ArturJanc: This proposal is more than process isolation. There are other aspects to the mechanism that are important.

npdoty: Is there value beyond having these as separate features?
... Helps the security review process?

ArturJanc: It's a little at odds with what Dev was saying. For me, the ideal model for this is that it could be composed of primitives that could be used separately, but there's a single switch to turn them all on at the same time.
... Know they always apply to the origin.

Dev: Sure, but I'd suggest starting with the primitives, then building the bundle, not the other way around.
... I worry that the current approach bundles things up first.

<npdoty> knowing they apply to the entire origin makes you confident that it applies to every endpoint, not just that some engineer missed something

Dev: but I agree that bundling things up is better for security.

???: It would be unfortunate if folks want to be isolated, but just can't adopt one of the primitives.

dveditz: What happens if a third-party tries to load resources from an isolated origin? Images, etc?

estark: I think that the current proposal allows you to load cross-origin resources, but the cookies are SameSite.
... Can't frame it, can load, but without credentials.

dveditz: What happens if the server tries to set a cookie on that response?

estark: It's in origin manifest, so the policy would be sticky.

<tanvi> https://docs.google.com/presentation/d/1dIKMAf3saJraBqQoVx-pnZ1Me1Tc1ATAOhez_u9IMAw/edit#slide=id.p

Origin Attributes

estark: Like suborigins, this is a complicated proposal because it introduces a new property of the origin.
... Implementation would be a big investment unless we had something like origin attributes.

dveditz: Wait, how could you have isolated and non-isolated version of the site.

<jeffh> npdoty: i think so

estark: It might have data, then ask for isolation.
... Need to shift from non-isolated to isolated.
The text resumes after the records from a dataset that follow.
-- ==== Sys2Proof/Machine/Access.lean ====
section
/-! DEFINITION. Memory access by an instruction: orders 5 to 10 of R74, the store buffer (R233, R245), first-level caches
(R268, R287), data breakpoints (R475), the read barrier (R145-R149), the store barriers (R139-R143), device registers. -/

namespace Sys2Proof.Machine

/-- Memory types an instruction accepts (R88, R93, R129). -/
def mtAny : MemType → Bool := fun _ => true
def mtNoDev (m : MemType) : Bool := m != .device
def mtCB (m : MemType) : Bool := m == .cacheable || m == .bin
def mtC (m : MemType) : Bool := m == .cacheable

/-- Raise a breakpoint match (R476): slot `slot`, kind 1 instruction or 2 data. -/
def brkRaise (cx : Ctx) (act : Bool) (slot kind : Nat) (va : Nat) : M Unit := do
  if !act then throw (.halt (kind + 2) slot)
  else
    let k ← getBank cx
    if k.status.ml == 15 then pure () else fault cDEBUG (v64 (va % 2 ^ 48 * 65536 + fld 4 slot + kind))

/-- Breakpoints do not apply now: in escalation, or for an exempt first instruction (R476). -/
def brkOff (s : State) (cx : Ctx) : Bool := (s.core cx.c).inEsc || (s.bank cx.c cx.b).exempt

/-- Data breakpoints on a local word access (R475). -/
def dataBrk (cx : Ctx) (va : Nat) (rd wr : Bool) (tag : BitVec 8) : M Unit := do
  let s ← get
  if brkOff s cx then pure ()
  else
    let hit (m : Nat) : Bool :=
      let a := bits (s.reg (dbgBase cx.c + 0x140 + 16 * m)) 47 3 * 8
      let e := s.reg (dbgBase cx.c + 0x148 + 16 * m)
      let len := 2 ^ bits e 5 0
      bit e 63 && ((rd && bit e 62) || (wr && bit e 61)) && bit e (57 + wn cx.w) &&
        (bit e 60 || (decide (a ≤ va) && decide (va < a + len))) &&
        (!(bit e 56) || ((tag.toNat &&& bits e 47 40) == (bits e 39 32 &&& bits e 47 40)))
    match [0, 1].find? hit with
    | some m => brkRaise cx (bit (s.reg (dbgBase cx.c + 0x148 + 16 * m)) 59) (4 + m) 2 va
    | none => pure ()

namespace State

/-- A way of L1I or L1D records a parity error (R287). -/
def wayError (s : State) (c : Nat) (instr : Bool) (way : Nat) : State :=
  let key := (if instr then 4 else 0) + way
  let x := s.core c
  let lo := if instr then 20 else 16
  let reg := clusterBase (clusterOf c) + 0x100 * (c % 8)
  let e := Tbl.get (0, 0) x.wayErr key
  let now := s.bounds
  let e := if e.1 != 0 && decide (now - e.2 < 2 ^ 20) then (e.1 + 1, e.2) else (1, now)
  let s := s.setCore c { x with wayErr := Tbl.set (0, 0) x.wayErr key e }
  if e.1 == 4 then
    let dis := s.regF reg (lo + 3) lo
    let left := ((List.range 4).filter fun n => !(dis.testBit n)).length
    if dis.testBit way then s
    else if left ≤ 2 then (s.sendMchk c false (mchkTval 0x23 0)).sendMchk c true (mchkTval 0x23 0)
    else
      let s := s.setRegF reg (lo + way) (lo + way) 1
      s.logEvent 6 0x30 c 2 (s.reg reg) 0
  else s

/-- The enabled ways of L1I or L1D of a core (R287, R293). -/
def l1Ways (s : State) (c : Nat) (instr : Bool) : List Nat :=
  (List.range 4).filter fun n => !(bit (s.reg (clusterBase (clusterOf c) + 0x100 * (c % 8))) ((if instr then 20 else 16) + n))
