-- ==== Sys2Proof/Machine/FabRows.lean ====
section
/-! DEFINITION. Packets that arrive on a link (R361-R363), the destination's order check (R374, R375), what each packet
type does (R365-R368, R388-R398, R461), and the rows of the packet types. -/

namespace Sys2Proof.Packet

/-- Every word of the packet. -/
def words (p : Packet) : List Word := [p.w0, p.w1, p.w2, p.w3] ++ p.data

/-- Bytes carried by an RCMD, RRPL or NBOOT packet: `n` bytes of its data words. -/
def bytes (p : Packet) (n : Nat) : List Byte := (p.data.flatMap fun w => Machine.leBytes 8 w.val.toNat).take n

end Sys2Proof.Packet

namespace Sys2Proof.Machine

def isRaw (w : Word) : Bool := w.tag == 0x16
def isFix (w : Word) : Bool := w.tag == 0x01
def isRemote (w : Word) : Bool := w.type == tyREMOTE
def zeroWord (w : Word) : Bool := w == rawWord 0

/-- Words from index `n` on are the zero filling of the last flit. -/
def zerosFrom (ws : List Word) (n : Nat) : Bool := (ws.drop n).all zeroWord

namespace State

/-- The type, length, tags and the fields marked zero of R358-R361. -/
def packetOk (s : State) (p : Packet) : Bool :=
  let ty := p.ty
  let n := p.data.length / 4
  let v2 := p.w2.val
  let v3 := p.w3.val
  let d := p.data
  let mgmt := vcOf ty == 3
  let hdr := isRaw p.w0 && isRaw p.w1 && bits p.w0.val 7 0 == 0 && bits p.w1.val 46 26 == 0 &&
    p.data.length % 4 == 0 && p.len == n && decide (n ≤ 16) &&
    (decide (ty < 0x10) || (decide (0x20 ≤ ty) && decide (ty < 0x30)) || p.oseq == 0) && (!mgmt || p.ttag == 0)
  let good := p.words.all fun w => !(s.reservedType w.type) && !(s.malformed w)
  hdr && good &&
    (if ty == pRLOAD then n == 0 && isRemote p.w2 && isFix p.w3
     else if ty == pRCELL then n == 0 && isRemote p.w2 && isFix p.w3
     else if ty == pRSTORE || ty == pRSWAP then n == 1 && isRemote p.w2 && isFix p.w3 && zerosFrom d 1
     else if ty == pRCAS then n == 1 && isRemote p.w2 && isFix p.w3 && zerosFrom d 2
     else if ty == pRFADD then n == 1 && isRemote p.w2 && isFix p.w3 && zerosFrom d 1
     else if ty == pLEASE then
       isRaw p.w2 && decide (1 ≤ v2.toNat) && decide (v2.toNat ≤ 64) && n == (v2.toNat + 3) / 4 && zeroWord p.w3 &&
         (d.take v2.toNat).all isRemote && zerosFrom d v2.toNat
     else if ty == pRDATA then n == 0 && zeroWord p.w3
     else if ty == pRACK then n == 0 && zeroWord p.w2 && zeroWord p.w3
     else if ty == pRERR then n == 0 && isRaw p.w2 && zeroWord p.w3
     else if ty == pBANS then n == 0 && (p.w2 == trueWord || isFix p.w2) && zeroWord p.w3
     else if ty == pFNAK then n == 0 && isRaw p.w2 && zeroWord p.w3
     else if ty == pMSG then
       let h := d.getD 0 nilWord
       let l := bits h.val 19 14 + 1
       p.w2.tag == BitVec.ofNat 8 tyBINREF && zeroWord p.w3 && h.type == tyMSGHDR && n == (l + 3) / 4 && zerosFrom d l
     else if ty == pDISC || ty == pJOIN || ty == pASSIGN || ty == pEPOCH then n == 0 && isRaw p.w2 && isRaw p.w3
     else if ty == pRTUPD then isRaw p.w3 && d.all isRaw && isRaw p.w2
     else if ty == pRESYNC || ty == pRSACK then n == 0 && isRaw p.w2 && zeroWord p.w3
     else if ty == pRCMD || ty == pRRPL then
       isRaw p.w2 && decide (1 ≤ v2.toNat) && decide (v2.toNat ≤ 512) && n == (v2.toNat + 31) / 32 && zeroWord p.w3 && d.all isRaw
     else if ty == pNBOOT then isRaw p.w2 && isRaw p.w3 && d.all isRaw && n == (bits v3 15 0 + 31) / 32
     else false)

/-- What the class of a link does with a packet (R362). -/
inductive Verdict where
  | accept
  | discard
  | violation
deriving DecidableEq, Repr

/-- The bin of a MSG, and the world that a packet names (2 for none). DEDUCED (log entry 153): a message to a bin of another node
names none that is known here, an EPOCH of one world names that world. -/
def msgBin (p : Packet) : Nat := bits p.w2.val 11 0
def packetWorld (s : State) (p : Packet) : Nat :=
  if p.ty == pLEASE then b2n p.swld
  else if p.ty < 0x10 then b2n (bit p.w2.val 47)
  else if p.ty == pMSG then (if p.dst == s.nodeNo then b2n (s.binWld (msgBin p)) else 2)
  else if p.ty == pEPOCH && !(bit p.w2.val 46) then b2n (bit p.w2.val 47)
  else 2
tanvi: Origin Attributes are something we're using at Mozilla to add properties to origins.
... We have a few things in Firefox to extend past scheme/host/port
... Firefox containers, first-party isolation, private mode.
... Could imagine suborigins, isolate-me, other new things falling into the same category of thing.
... Apply SOP on not just scheme/host/port, but on all of these properties
... If an attribute doesn't match, the origin doesn't math.
... Example of containers.
... Logged into Twitter in a personal account.
... Load Twitter in a new tab with a new container with my work account.
... Tabs would be cut off from each other.
... Containers are great.
... Almost everything that requires SOP is separated.
... Cookies, cache, localstorage indexeddb, http auth, dom access, tls connections, service workers, broadcast channels, user certs.
... Haven't (yet) segregated:
... certificate overrides, permissions, locally stored data not accessible to the web: history, bookmarks, saved search and form data, saved passwords.
... Depends on origin attribute:
... HSTS and HPKP, separated for private mode, not containers.
... OCSP responses by first party, but not containers.
... Is this a framework other vendors are interested in adopting?

npdoty: Is this exposed to the site?

tanvi: Nope.
... But some features (suborigins?) might be exposed in some way due to their nature.

npdoty: I guess I was asking whether you need to spec this out, or whether it's a browser feature?

estark: We got interested in this because, when looking at suborigins, having something like this as a spec concept would be convinient.

<deian> +q

estark: Otherwise, speccing suborigins means looking at every spec that does origin checks.
... It's not clear whether that's the right path if we only have one or two use cases.

deian: I'm super-excited about this.
... I realize that it's somewhat painful to adopt.
... Suborigins, COWL, opens up the floor for adding new security spec work.
... Gives us a hook to tie into from a spec perspective.

[discussion of cache that the scribe missed]

tanvi: For first-party isolation, all storage mechanisms are segregated per first-party origin.

mkwst: Are we really saving work? It looks like even in the existing examples, we already have exceptions.
... Perhaps we'd really need to look at all the SOP checks after all?

<tlr> estark: could also imagine speccing in over-general way

<tlr> ... where every attribute gets to decide which individual feature is segregated

tanvi: From an implementation perspective, I'd rather not have edge cases.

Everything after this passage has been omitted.